Exercise goal
Look at the entries below and restate word for word the lines from the first through the one that has "(10 R220). -/".

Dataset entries
────

/-- The port on which bytes from a module come in: by dimension order they come over the last dimension that differs, on the
port that faces the way they come from (14 R299). -/
def ingressPort (s : State) (src : Nat) : Option Nat :=
  match arrival src s.ownModule with
  | some d => some d
  | none => (List.range 32).find? fun p => s.portMode p == 3 && s.rd (0x5000 + 16 * p) 4 == src

/-- Link bytes charged on ingress to the receiving clearing (11 R238). -/
def chargeIngress (s : State) (n src bytes : Nat) : State :=
  match s.ingressPort src with
  | some p => s.charge n (0x20 + p) 1 bytes
  | none => s

/-! ### The front (10 R216 to R219) -/

/-- A member's report (10 R216): every unit is staged, or the next cannot be reserved and every reserved one is. -/
def pooled (s : State) (n : Nat) : Bool :=
  match s.nextReserve n with
  | none => (List.range (s.unitList n).length).all fun u => (s.unit n u).staged
  | some u => !s.canReserve n u && u != 0 && (List.range u).all fun w => (s.unit n w).staged

/-- No sequence admitted on the previous version remains (10 R220). -/
def drained (s : State) (n : Nat) : Bool :=
  !(s.turn n).draining || ((s.vat n).seqs.isEmpty && !(s.clr n).inStep)

/-- The member modules of a vat's spread group, by its plan. -/
def spreadOf (s : State) (n : Nat) : List Nat :=
  match s.planOf n with
  | some p => p.spreadMods
  | none => []

/-- The front leader's module: the lowest-numbered member (10 R216). -/
def frontLeader (s : State) (n : Nat) : Nat := (s.spreadOf n).foldl min s.ownModule

/-- The reports that the front waits for: at the leader one of every other member, `reports`; another member has sent
its own and is told by the leader (10 R216). -/
def allReported (s : State) (n : Nat) (reports : List Bool) : Bool :=
  if s.frontLeader n == s.ownModule then
    reports.all id && reports.length == ((s.spreadOf n).filter (· != s.ownModule)).length
  else (s.turn n).reported

/-- The keeper's report to the front leader, the keeper of the lowest-numbered member module, sent once (10 R216). -/
def reportStaged (s : State) (n : Nat) : State :=
  let t := s.turn n
  let leader := s.frontLeader n
  if s.turnState n == 1 && s.pooled n && !t.reported && leader != s.ownModule then
    (s.setTurn n { t with reported := true }).emit (.job n "STAGED" t.version [s.ownModule, leader])
  else s

/-- A tile names a unit that it reads. -/
def readsUnit (n u : Nat) (d : TileDesc) : Bool := d.clearing == n && d.kind == 0xA3 && bitsOf d.args 63 54 == u

/-- The step in flight still reads a unit: a WEIGHT_READ that is not DONE names it, loaded, held or parked, or fewer of them
have completed than the plan's step has (10 R217). -/
def unitWanted (s : State) (n u : Nat) : Bool :=
  let open_ (l : List TileSlot) : Bool := l.any fun t => readsUnit n u t.desc && t.st != .done
  let due := match s.planOf n with
    | some p => p.unitReads.getD u 0
    | none => 0
  (look (s.turn n).reads u).getD 0 < due
    || s.cells.any fun p => open_ p.2.slots || p.2.held.any (readsUnit n u) || p.2.parked.any fun q => open_ q.slots

/-- A WEIGHT_READ of the step has completed. -/
def countRead (s : State) (n u : Nat) : State :=
  let t := s.turn n
  if (s.clr n).inStep then s.setTurn n { t with reads := ins t.reads u ((look t.reads u).getD 0 + 1) } else s

/-- A tile that reads a unit may run (10 R218): the unit table has the unit, and the step is on the previous version or the
front has replaced it. A unit that no load has brought holds its readers back (DESIGN CHOICE, log entry 25). -/
def unitReady (s : State) (n u : Nat) : Bool :=
  let t := s.turn n
  !(s.unit n u).home.isEmpty && (!t.frontStarted || t.oldStep || (s.unit n u).replaced)

/-- The last unit is replaced on every member: the turning is complete (10 R217). -/
def endTurn (s : State) (n : Nat) : State :=
  let t := s.turn n
  let made := (s.present.filter fun m => s.sameJob n m).filterMap fun m => look (s.press m).producedAt t.version
  let s1 := s.setTurn n { clearStaging t with frontStarted := false, loaded := true }
  let s2 := ((s1.setTurnState n 0).wr (0x6040 + n) 4 t.version).bumpLive (0x6040 + n) 8 1
  let s3 := { s2 with live := ins s2.live (keyOf (0x6040 + n) 0xC) (s.time - made.headD s.time) }
  s3.post .turnDone n .ok 0 (words [t.version])

/-- A unit exchanged: the staged blocks become its home, and the old ones return to the pool; the keeper's beats are
charged to the clearing (10 R217). -/
def replaceUnit (s : State) (n u : Nat) : State :=
  let x := s.unit n u
  let y := { x with
    home := x.stage, stage := [], replaced := true, held := (s.turn n).version, refetch := [], refetched := [] }
  ((s.setUnit n u y).wr (0x6040 + n) 6 (u + 1)).chargeKeeper n 200

/-- A load of a version begins (10 R225). A step that is on the previous version stays on it. -/
def startLoad (s : State) (n version : Nat) : State :=
  let t := s.turn n
  let s1 := s.setTurn n { clearStaging t with
    version := version, loading := true, frontStarted := true, blocked := false, draining := false,
    oldStep := (s.clr n).inStep && (!t.frontStarted || t.oldStep) }
  (((s1.holdReaders n).setTurnState n 4).wr (0x6040 + n) 6 0).wr (0x6040 + n) 7 0

/-- A load ends (10 R225). Without a press of the job on this module the loaded version is the newest the module knows; a
version that is being sent is staged next (DEDUCED, log entry 25). -/
def endLoad (s : State) (n : Nat) : State :=
  let t := s.turn n
  let s1 := s.setTurn n { clearStaging t with loading := false, loaded := true, frontStarted := false }
  let s2 := ((s1.setTurnState n 0).wr (0x6040 + n) 4 t.version).post .loadDone n .ok 0 (words [t.version])
  match s.sourceKeeper n with
  | none => s2.wr (0x6040 + n) 5 t.version
  | some k =>
    let p := s.press k
    let new := p.sources.isEmpty && s.jobRole k != 1
    let s3 := if new then s2.wr (0x6040 + n) 5 t.version else s2.wr (0x6040 + n) 5 (s.rd (0x6040 + k) 5)
    match p.sending with
    | some v => if v == t.version then s3 else s3.startTurn v n
    | none => s3

/-- The SENDING version becomes CURRENT, the previous CURRENT is freed, and a WAITING source becomes SENDING (10 R210). -/
def advanceSource (s : State) (n v : Nat) : State :=
  let p := s.press n
  let p1 := freeVersion p (if p.current == some v then none else p.current)
  let s1 := s.setPress n { p1 with current := some v, sending := p.waiting, waiting := none }
  match p.waiting with
  | some w => (s.vatsOf n).foldl (fun s m => s.startTurn w m) s1
  | none => s1

end State

/-! ### The commands -/

/-- VERSION_PRODUCED: pass 2 of the press's update completes; on a module without the press, its vats are told of the
version (10 R209, R210). -/
def execVersionProduced (n : Nat) (s : State) : Ans :=
  inRange (wfClearing n) s
    (onlyIf (s.exists? n && s.sourceKeeper n == some n) s (if s.jobRole n == 1 then s.endPass2 n else s.produce n))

────

Written answer
/-- The port on which bytes from a module come in: by dimension order they come over the last dimension that differs, on the
port that faces the way they come from (14 R299). -/
def ingressPort (s : State) (src : Nat) : Option Nat :=
  match arrival src s.ownModule with
  | some d => some d
  | none => (List.range 32).find? fun p => s.portMode p == 3 && s.rd (0x5000 + 16 * p) 4 == src

/-- Link bytes charged on ingress to the receiving clearing (11 R238). -/
def chargeIngress (s : State) (n src bytes : Nat) : State :=
  match s.ingressPort src with
  | some p => s.charge n (0x20 + p) 1 bytes
  | none => s

/-! ### The front (10 R216 to R219) -/

/-- A member's report (10 R216): every unit is staged, or the next cannot be reserved and every reserved one is. -/
def pooled (s : State) (n : Nat) : Bool :=
  match s.nextReserve n with
  | none => (List.range (s.unitList n).length).all fun u => (s.unit n u).staged
  | some u => !s.canReserve n u && u != 0 && (List.range u).all fun w => (s.unit n w).staged

/-- No sequence admitted on the previous version remains (10 R220). -/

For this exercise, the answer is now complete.